For conic section of the form:
[tex](\frac{x^2}{a^2})-(\frac{y^2}{b^2})=1[/tex]
The Ends of the Lactus Rectum is given as:
[tex]L=(ae,\frac{b^2}{a}),L=(ae,\frac{-b^2}{a})[/tex]
The e in the equation above is the Eccentricity of the Hyperbola.
This can be obtained by the formula:
[tex]e=\frac{\sqrt[]{a^2+b^2}}{a}[/tex]
Thus, comparing the standard form of the conic with the given equation, we have:
[tex]\begin{gathered} \frac{(y+8)^2}{16}-\frac{(x-3)^2}{9}=1 \\ \text{This can be further expressed in the form:} \\ \frac{(y+8)^2}{4^2}-\frac{(x-3)^2}{3^2}=1 \\ By\text{ comparing this with:} \\ \frac{x^2}{a^2}-\frac{y^2}{b^2}=1 \\ We\text{ can deduce that:} \\ a=4;b=3 \end{gathered}[/tex]
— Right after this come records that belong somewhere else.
theorem execRefclkStop_canon {pq : List Instr} (clk : Fin 5) (s : State) (h_s : Canon pq s) :
    CanonRes pq (execRefclkStop clk s) := by
  unfold execRefclkStop; (try simp only [pick_eq, pickRes_eq]); grind (ematch := 40) (gen := 60) (splits := 20) -lia -linarith -ring -ac -order -mbtc -funCC [State.coldReset_canon, State.modLink_canon, State.linkDown_canon, State.ethDown_canon, canon_pick, canon_pickRes, canon_next, canon_refused, canon_foldl, canon_foldl1, canon_foldlD, canon_upd]

theorem execRomCheck_canon {pq : List Instr} (f : RomFound) (s : State) (h_s : Canon pq s) :
    CanonRes pq (execRomCheck f s) := by
  unfold execRomCheck; grind (ematch := 40) (gen := 60) (splits := 20) -lia -linarith -ring -ac -order -mbtc -funCC [State.romFound_canon, State.bootSlot_canon, State.romOpen_canon, canon_pick, canon_pickRes, canon_next, canon_refused, canon_foldl, canon_foldl1, canon_foldlD]

theorem execUnitTrained_canon {pq : List Instr} (found : UnitFound) (fallback : Bool) (s : State) (h_s : Canon pq s) :
    CanonRes pq (execUnitTrained found fallback s) := by
  unfold execUnitTrained; (try simp only [pick_eq, pickRes_eq]); grind (ematch := 40) (gen := 60) (splits := 20) -lia -linarith -ring -ac -order -mbtc -funCC [State.err_canon, State.d2dReturn_canon, State.readyPage_canon, State.degradeStep_canon, State.memTrained_canon, canon_pick, canon_pickRes, canon_next, canon_refused, canon_foldl, canon_foldl1, canon_foldlD]

theorem execWrstN_canon {pq : List Instr} (s : State) (h_s : Canon pq s) :
    CanonRes pq (execWrstN s) := by
  unfold execWrstN; (try simp only [pick_eq, pickRes_eq]); grind (ematch := 40) (gen := 60) (splits := 20) -lia -linarith -ring -ac -order -mbtc -funCC [State.epochsUp_canon, State.kept_canon, State.wr_canon, canon_pick, canon_pickRes, canon_next, canon_refused, canon_foldl, canon_foldl1, canon_foldlD, canon_upd]

end Sys2Proof.Machine
end

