@[simp] theorem State.setCluster_cluster (s : State) (k : Nat) (x : Cluster) : (s.setCluster k x).cluster k = x := SMap.get_set_self _ _ _ _
theorem State.setCluster_cluster_ne (s : State) {k j : Nat} (x : Cluster) (h : j ≠ k) : (s.setCluster k x).cluster j = s.cluster j :=
  SMap.get_set_ne _ _ _ h
@[simp] theorem State.setCluster_pending (s : State) (k : Nat) (x : Cluster) : (s.setCluster k x).pending = s.pending := rfl
@[simp] theorem State.setCluster_regs (s : State) (k : Nat) (x : Cluster) : (s.setCluster k x).regs = s.regs := rfl
@[simp] theorem State.setCluster_mem (s : State) (k : Nat) (x : Cluster) : (s.setCluster k x).mem = s.mem := rfl
@[simp] theorem State.setCluster_cores (s : State) (k : Nat) (x : Cluster) : (s.setCluster k x).cores = s.cores := rfl
@[simp] theorem State.setCluster_beacons (s : State) (k : Nat) (x : Cluster) : (s.setCluster k x).beacons = s.beacons := rfl
@[simp] theorem State.setCluster_signals (s : State) (k : Nat) (x : Cluster) : (s.setCluster k x).signals = s.signals := rfl
@[simp] theorem State.setCluster_outs (s : State) (k : Nat) (x : Cluster) : (s.setCluster k x).outs = s.outs := rfl
@[simp] theorem State.setCluster_freeCtr (s : State) (k : Nat) (x : Cluster) : (s.setCluster k x).freeCtr = s.freeCtr := rfl
@[simp] theorem State.setCluster_parts (s : State) (k : Nat) (x : Cluster) : (s.setCluster k x).parts = s.parts := rfl
@[simp] theorem State.setCluster_links (s : State) (k : Nat) (x : Cluster) : (s.setCluster k x).links = s.links := rfl
@[simp] theorem State.setCluster_mbxs (s : State) (k : Nat) (x : Cluster) : (s.setCluster k x).mbxs = s.mbxs := rfl
@[simp] theorem State.setCluster_hostMem (s : State) (k : Nat) (x : Cluster) : (s.setCluster k x).hostMem = s.hostMem := rfl
@[simp] theorem State.setCluster_holdHit (s : State) (k : Nat) (x : Cluster) : (s.setCluster k x).holdHit = s.holdHit := rfl
@[simp] theorem State.setCluster_pins (s : State) (k : Nat) (x : Cluster) : (s.setCluster k x).pins = s.pins := rfl
@[simp] theorem State.setCluster_bru (s : State) (k : Nat) (x : Cluster) : (s.setCluster k x).bru = s.bru := rfl
@[simp] theorem State.setCluster_sec (s : State) (k : Nat) (x : Cluster) : (s.setCluster k x).sec = s.sec := rfl
@[simp] theorem State.setCluster_pwr (s : State) (k : Nat) (x : Cluster) : (s.setCluster k x).pwr = s.pwr := rfl

@[simp] theorem State.setBeacon_beacon (s : State) (k : Nat) (x : BitVec 32) : (s.setBeacon k x).beacon k = x := SMap.get_set_self _ _ _ _
theorem State.setBeacon_beacon_ne (s : State) {k j : Nat} (x : BitVec 32) (h : j ≠ k) : (s.setBeacon k x).beacon j = s.beacon j :=
  SMap.get_set_ne _ _ _ h
@[simp] theorem State.setBeacon_pending (s : State) (k : Nat) (x : BitVec 32) : (s.setBeacon k x).pending = s.pending := rfl
@[simp] theorem State.setBeacon_regs (s : State) (k : Nat) (x : BitVec 32) : (s.setBeacon k x).regs = s.regs := rfl
@[simp] theorem State.setBeacon_mem (s : State) (k : Nat) (x : BitVec 32) : (s.setBeacon k x).mem = s.mem := rfl
@[simp] theorem State.setBeacon_cores (s : State) (k : Nat) (x : BitVec 32) : (s.setBeacon k x).cores = s.cores := rfl
@[simp] theorem State.setBeacon_clusters (s : State) (k : Nat) (x : BitVec 32) : (s.setBeacon k x).clusters = s.clusters := rfl
@[simp] theorem State.setBeacon_signals (s : State) (k : Nat) (x : BitVec 32) : (s.setBeacon k x).signals = s.signals := rfl
@[simp] theorem State.setBeacon_outs (s : State) (k : Nat) (x : BitVec 32) : (s.setBeacon k x).outs = s.outs := rfl
@[simp] theorem State.setBeacon_freeCtr (s : State) (k : Nat) (x : BitVec 32) : (s.setBeacon k x).freeCtr = s.freeCtr := rfl
@[simp] theorem State.setBeacon_parts (s : State) (k : Nat) (x : BitVec 32) : (s.setBeacon k x).parts = s.parts := rfl
@[simp] theorem State.setBeacon_links (s : State) (k : Nat) (x : BitVec 32) : (s.setBeacon k x).links = s.links := rfl
@[simp] theorem State.setBeacon_mbxs (s : State) (k : Nat) (x : BitVec 32) : (s.setBeacon k x).mbxs = s.mbxs := rfl
@[simp] theorem State.setBeacon_hostMem (s : State) (k : Nat) (x : BitVec 32) : (s.setBeacon k x).hostMem = s.hostMem := rfl
@[simp] theorem State.setBeacon_holdHit (s : State) (k : Nat) (x : BitVec 32) : (s.setBeacon k x).holdHit = s.holdHit := rfl
@[simp] theorem State.setBeacon_pins (s : State) (k : Nat) (x : BitVec 32) : (s.setBeacon k x).pins = s.pins := rfl
@[simp] theorem State.setBeacon_bru (s : State) (k : Nat) (x : BitVec 32) : (s.setBeacon k x).bru = s.bru := rfl
@[simp] theorem State.setBeacon_sec (s : State) (k : Nat) (x : BitVec 32) : (s.setBeacon k x).sec = s.sec := rfl
@[simp] theorem State.setBeacon_pwr (s : State) (k : Nat) (x : BitVec 32) : (s.setBeacon k x).pwr = s.pwr := rfl
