theorem meets_SdtPackets_receiving :
    (let s := heardOf 0 (sdtHdr PT.data) 17 (conned id)
     s.sdtFront 0 = some (frontOf s) ∧ s.cipherUp 0 = true ∧ (frontOf s).ver ≠ 1 ∧ (frontOf s).hdr.typ = PT.data ∧ (frontOf s).body.length = 17 ∧ s.holdHit = []) ∧
    (let s := heardOf 1 (sdtHdr PT.data) 17 board
     s.sdtFront 0 = some (frontOf s) ∧ (frontOf s).ver = 1 ∧ (s.conn (frontOf s).hdr.conn).state ≠ .opened) ∧
    (let m : RMsg := { RMsg.reset with mlen := 1, bits := [(0, true)] }
     let s := heardOf 1 (sdtHdr PT.data) 17 (conned fun c => { c with rmsgs := [m] })
     let x := (frontOf s).hdr
     mineOf s = true ∧ x.offset = 0 ∧ x.mlen = 1 ∧ (s.conn x.conn).d = 0 ∧ (s.conn x.conn).rmsgs.find? (·.msn = 0#32) = some m ∧ m.status = St.ok ∧
       m.getBits 0 = true ∧ m.flush = false) ∧
    (let s := heardOf 1 (sdtHdr PT.data) 17 ((conned fun c => { c with keyslot := 30 }).setSkey 0
       (some { granted := true, tag := 0, part := 0, host := false, slice := 0 }))
     let x := (frontOf s).hdr
     let u := ((s.sdtPop 0).hubNow 0 0).pipeOp 0 Cls.sdtRx 0 30 1
     let w := u.place (s.conn x.conn) x [] false .done
     let m : RMsg := { RMsg.reset with msn := 0, mlen := 1, flush := false, sent := false }
     let t := ((w.1.putRmsg 4095 (m.setBits 0 true)).sdtCount 0).sdtAnswer 4095 (frontOf s).path { SHdr.zero with
       typ := PT.ack, epath := (frontOf s).path, mlen := 1 }
     mineOf s = true ∧ (s.conn x.conn).rmsgs.find? (·.msn = 0#32) = none ∧ s.sdtContexts 0 < 131072 ∧ u.key 30 = none ∧ w.2 = St.ok ∧
       t.holdHit = [] ∧ ((((t.tagFail 0).err (sdtPage 0) 16 Sev.contained 0).bucket (sdtPage 0)).connFail 4095 St.doNotTrust true).holdHit = []) ∧
    ((conned id).place ((conned id).conn 4095) (sdtHdr PT.data) [] false .done).2 = St.notPermitted ∧
    (let s := heardOf 1 (sdtHdr PT.ack) 16 (conned fun c => { c with msgs := [flight false] })
     mineOf s = true ∧ (frontOf s).body.length = 16 ∧ (frontOf s).hdr.flags = 0 ∧ (s.conn 4095).flying 0 0 = true ∧ (s.conn 4095).flying 1 0 = false ∧
       (s.conn 4095).wasSent 1 0 = false ∧ (s.conn 4095).wasSent 0 0 = true ∧
       (s.conn 4095).msgs.any (fun y => y.msn = some 0#32 && y.status.isNone) = true) ∧
    (let s := heardOf 1 { sdtHdr PT.nack with status := St.stale } 16 (conned fun c => { c with msgs := [flight false] })
     mineOf s = true ∧ (frontOf s).body.length = 16 ∧ (frontOf s).hdr.typ = PT.nack ∧ (frontOf s).hdr.status = St.stale) ∧
    (let s := heardOf 1 (sdtHdr PT.close) 16 (conned id)
     mineOf s = true ∧ (frontOf s).body.length = 16 ∧ (frontOf s).hdr.typ = PT.close) := by
  try dsimp only
  decide +kernel
/-! ## Witnesses: NVMe and storage -/

def nvq (size head tail cq : Nat) : NvQ := { NvQ.reset with size := size, head := head, tail := tail, cq := cq }

/-- Controller 0 serves: its function masters, the admin queues of 8 entries stand with an entry waiting, and its fields are changed. -/
def nvm (f : Nvme → Nvme) : State :=
  ((board.modLink 0 fun k => k.setFns nvFn { Fn.reset with bme := true }).modNvme 0 fun _ =>
    f ((({ Nvme.reset with en := true, rdy := true }).setSqs 0 (nvq 8 0 1 0)).setCqs 0 (nvq 8 0 0 0))).setNs 1
      (some { Ns.reset with part := 0, volatile := true, lbaf := true, keyslot := 30, size := 16 })

def admitted (s : State) : Bool := s.nvServes 0 && s.adminRuns 0 && s.sqWaits 0 0 && s.canPost 0 0
def admin (d10 d11 : BitVec 32) (prp : BitVec 64) : AdminCmd := { cid := 7, flags := 0, nsid := 1, prps := [prp], cdw10 := d10, cdw11 := d11, writes := ⟨.done, .done⟩ }
/-- What the controller holds once the admin entry is taken. -/
def after0 (s : State) : Nvme := (s.sqAdvance 0 0).nvme 0
def q5 (v : Nvme) : Nvme := (v.setSqs 16384 (nvq 2 0 0 16384)).setCqs 16384 (nvq 2 0 0 0)

theorem meets_NvmeControllers :
    admitted (nvm id) = true ∧
    ((board.nvme 0).en = false ∧ board.fnServes 0 nvFn = true ∧ (nvm id).fnServes 0 nvFn = true ∧ board.st ⟨.nvc, 0⟩ = PS.enabled) ∧
    (let s := nvm fun v => { v with cmds := [{ NvCmd.reset with sq := 1 }] }
     (s.nvme 0).rdy = true ∧ ∃ y ∈ (s.nvme 0).cmds, y.sq < moverSq) ∧
    ((nvm id).nvme 0).cmds = [] ∧
    (let w := after0 (nvm id)
     (w.getCqs 16384).size = 0 ∧ (w.getCqs 0).size = 8 ∧ (w.getSqs 16384).size = 0 ∧
       (admin (16384 + 65536) 1 4096).d10 0 16 = 16384 ∧ (admin (16384 + 65536) 1 4096).d10 16 16 = 1 ∧
       (admin (16384 + 65536) 1 4096).d11 0 1 = 1 ∧ (admin 0 1 4096).prp1.toNat % 4096 = 0 ∧ (admin 0 1 4095).prp1.toNat % 4096 ≠ 0 ∧
       (admin 1 (2048 * 65536 + 3) 0).d11 16 16 = 2048 ∧ (admin 1 (2048 * 65536 + 3) 0).d11 1 1 = 1 ∧ (admin 1 1 0).d11 1 1 = 0) ∧
    (let s := nvm q5
     let w := after0 s
     admitted s = true ∧ (w.getCqs 16384).size ≠ 0 ∧ (admin 16384 (16384 * 65536 + 1) 0).d11 16 16 = 16384 ∧ (w.getSqs 16384).size ≠ 0 ∧
       (∃ y ∈ w.sqs, y.2.size ≠ 0 ∧ y.2.cq = 16384)) ∧
    (let s := nvm fun v => (q5 v).setSqs 16384 (nvq 2 0 0 0)
     admitted s = true ∧ ∀ y ∈ (after0 s).sqs, y.2.size = 0 ∨ y.2.cq ≠ 16384) ∧
    ((admin 4 0 0).d10 0 8 = 4 ∧ (admin 5 0 0).d10 0 8 = 5 ∧ (admin 0xB 0 0).d10 0 8 = 11 ∧ (admin 0 0 0).nsid.toNat < 0xFFFFFFFE) ∧
    (let s := nvm fun v => { v with aers := List.replicate 8 (0#16, .done) }
     admitted s = true ∧ 8 ≤ (after0 s).aers.length) ∧
    (let s := nvm fun v => { v with aers := List.replicate 7 (0#16, .done), events := [1#32] }
     admitted s = true ∧ (after0 s).aers.length = 7 ∧ (after0 s).events = [1#32] ∧ (after0 (nvm id)).events = []) ∧
    (let x := { win with func := 2 }
     let s := (nvm id).setSlice 255 (some x)
     admitted s = true ∧ (admin 16384 255 0).d11 0 8 = 255 ∧ (admin 16384 255 0).d11 31 1 = 0 ∧ s.slice 255 = some x ∧ s.partHub x.part = 0 ∧
       s.slice 0 = none ∧ (admin 1 0x80000000 0).d11 31 1 = 1 ∧ (after0 s).getBind 16384 = 0) ∧
    (let x := { win with func := 2 }
     let s := (nvm fun v => v.setBind 16384 1).setSlice 0 (some x)
     admitted s = true ∧ (after0 s).getBind 16384 = 0 + 1 ∧ s.slice 0 = some x ∧ x.dying = none ∧ (1#1024 &&& ~~~ s.partNs x.part = 0#1024) ∧
       (2#1024 &&& ~~~ s.partNs x.part ≠ 0#1024)) := by
  try dsimp only
  decide +kernel

theorem meets_NvmeControllers_others :
    (State.reset.fnServes 0 nvFn = false ∧ { admin 0 0 0 with flags := 1 }.flags ≠ 0#8 ∧ (admin 0 0 0).flags = 0#8 ∧
      ((nvm id).nsOfLink 0).flatMap (fun y => y.2.members) = [] ∧
      (((nvm id).setNs 2 (some { Ns.reset with part := 0, members := [Member.reset] })).nsOfLink 0).flatMap (fun y => y.2.members) ≠ []) ∧
    (let s := (nvm fun v => v.setBind 16384 1).sqAdvance 0 0
     let u := s.fromPrps 0 none [4096] 128 (.data (leBytes 128 1) false)
     u.2.status = St.ok ∧ u.2.poison = false ∧ (u.1.nvme 0).getBind 16384 = 0 + 1 ∧
       (s.fromPrps 0 none [4096] 128 (.data [] true)).2.poison = true) := by
  try dsimp only
  decide +kernel

/-- An I/O queue 16384 with an entry waiting; a command of an opcode that has started; namespace 1024 in tier 2 or on member 0. -/
def io (op : BitVec 8) (slba : BitVec 64) : IoCmd :=
  { opc := op, flags := 0, cid := 9, nsid := 1024, prps := [], slba := slba, cdw11 := 0, cdw12 := 0, ranges := [], writes := ⟨.done, .done⟩ }
def nsOf (volatile : Bool) : Ns :=
  { Ns.reset with
    volatile := volatile, lbaf := true, keyslot := 30, size := 16, members := [Member.reset] }
def started (op : BitVec 8) : NvCmd := { NvCmd.reset with sq := 16384, opc := op, nsid := 1024, nlb := 1, started := true }
def ioState (volatile : Bool) (f : Nvme → Nvme) : State :=
  (nvm fun v => f { ((v.setSqs 16384 (nvq 2 0 1 16384)).setCqs 16384 (nvq 2 0 0 0)) with fetched := 1 }).setNs 1024 (some (nsOf volatile))
def runsIo (volatile : Bool) (op : BitVec 8) : State := ioState volatile fun v => { v with cmds := [started op] }
def readyFor (volatile : Bool) (op : BitVec 8) : Bool := (runsIo volatile op).readyIo 0 0 op == some (started op, nsOf volatile)

theorem meets_StorageCommands :
    (let s := ioState true id
     s.nvServes 0 = true ∧ s.sqWaits 0 16384 = true ∧ s.canPost 0 16384 = true ∧ s.ioRefusal 0 16384 (io Io.read 15) = none ∧
       s.ns 1024 = some (nsOf true) ∧ s.ioRefusal 0 16384 (io Io.read 16) = some Nv.lbaRange ∧
       (s.nvme 0).locksHeld + (ioEntry 16384 (nsOf true) (io Io.read 15)).locks.length ≤ lockMax) ∧
    (let c := started Io.read
     let s := ioState true fun v => { v with cmds := [{ c with started := false }] }
     (s.nvme 0).cmds.find? (fun c => c.num = 0) = some { c with started := false } ∧ c.dead = false ∧ c.sq < moverSq ∧
       s.mayServe 0 Engine.storage.num (s.cmdPart c) 0 1 (s.storageWaits 0) = true ∧ (s.nvme 0).free { c with started := false } = true) ∧
    (let a : NvCmd := { started Io.write with locks := [(0, 1, true)] }
     let b : NvCmd := { started Io.read with num := 1, started := false, locks := [(0, 1, false)] }
     let s := ioState true fun v => { v with cmds := [a, b] }
     (s.nvme 0).cmds.find? (fun c => c.num = 1) = some b ∧ (s.nvme 0).free b = false) ∧
    (∀ v ∈ [true, false], ∀ op ∈ [Io.flush, Io.write, Io.zeroes, Io.read, Io.compare, Io.dsm], readyFor v op = true) ∧
    (∀ op ∈ [Io.write, Io.zeroes],
      let s := runsIo true op
      (s.ioWrite 0 (started op) (nsOf true) (List.replicate 512 0#8) [] none).holdHit = []) ∧
    ((runsIo true Io.dsm).holdHit = [] ∧ ((runsIo true Io.dsm).endCmd 0 (started Io.dsm) Nv.ok).holdHit = [] ∧ (started Io.dsm).ranges = [] ∧
      (let c : NvCmd := { started Io.dsm with ranges := [(0, 16)] }
       (ioState false fun v => { v with cmds := [c] }).readyIo 0 0 Io.dsm = some (c, nsOf false))) ∧
    (let e : SsdCmd := { SsdCmd.reset with cid := 255, opc := Io.read, nlb := 1 }
     let s := (runsIo false Io.read).modSlot 15 fun x => { x with cmds := [e] }
     (s.slot 15).cmds.find? (fun y => y.cid = 255) = some e ∧ (s.slot 15).cmds.find? (fun y => y.cid = 0) = none ∧
       (s.nvme e.link).cmds.find? (fun c => c.num = e.num) = some (started Io.read) ∧ s.ns 1024 = some (nsOf false) ∧ e.aborted = false ∧
       ((runsIo false Io.compare).nvme 0).cmds.find? (fun c => c.num = e.num) = some (started Io.compare)) := by
  try dsimp only
  decide +kernel

theorem meets_StorageCommands_data :
    (let s := runsIo true Io.write
     let r := s.fromPrps 0 (s.nvSlice 0 16384) [] 512 (.data (List.replicate 512 0#8) false)
     let e := s.fromPrps 0 (s.nvSlice 0 16384) [] 512 .refused
     let m := s.fromPrps 0 (s.nvSlice 0 16384) [] 512 (.data (List.replicate 512 0#8) true)
     r.2.status = St.ok ∧ r.2.poison = false ∧ (r.1.ioWrite 0 (started Io.write) (nsOf true) r.2.data [] none).holdHit = [] ∧
       e.2.status ≠ St.ok ∧ (e.1.endCmd 0 (started Io.write) Nv.transfer).holdHit = [] ∧ m.2.status = St.ok ∧ m.2.poison = true ∧
       (m.1.ioWrite 0 (started Io.write) (nsOf true) m.2.data [0] none).holdHit = []) ∧
    (let s := runsIo true Io.read
     let r := (s.pipeBlocks (nsOf true) 1).getVolatile 1024 (nsOf true) 0 1
     r.bad = [] ∧ r.status = St.ok ∧ (((s.setRegion 0 false).pipeBlocks (nsOf true) 1).getVolatile 1024 (nsOf true) 0 1).bad ≠ []) := by
  try dsimp only
  decide +kernel
/-! ## Witnesses: slots, namespaces, keys, attestation -/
Then, we need to obtain the value of the Eccentiricity, e.
[tex]\begin{gathered} e=\frac{\sqrt[]{a^2+b^2}}{a} \\ e=\frac{\sqrt[]{4^2+3^2}}{4} \\ e=\frac{\sqrt[]{16+9}}{4} \\ e=\frac{\sqrt[]{25}}{4}=\frac{5}{4} \end{gathered}[/tex]
Hence, the coordinate of the ends of the each lactus rectum is:
[tex]\begin{gathered} L=(ae,\frac{b^2}{a}),L=(ae,\frac{-b^2}{a}_{}) \\ L=(4\times\frac{5}{4},\frac{3^2}{4}),L=(4\times\frac{5}{4},\frac{-3^2}{4}) \\ L=(5,\frac{9}{4}),L=(5,\frac{9}{4}) \end{gathered}[/tex]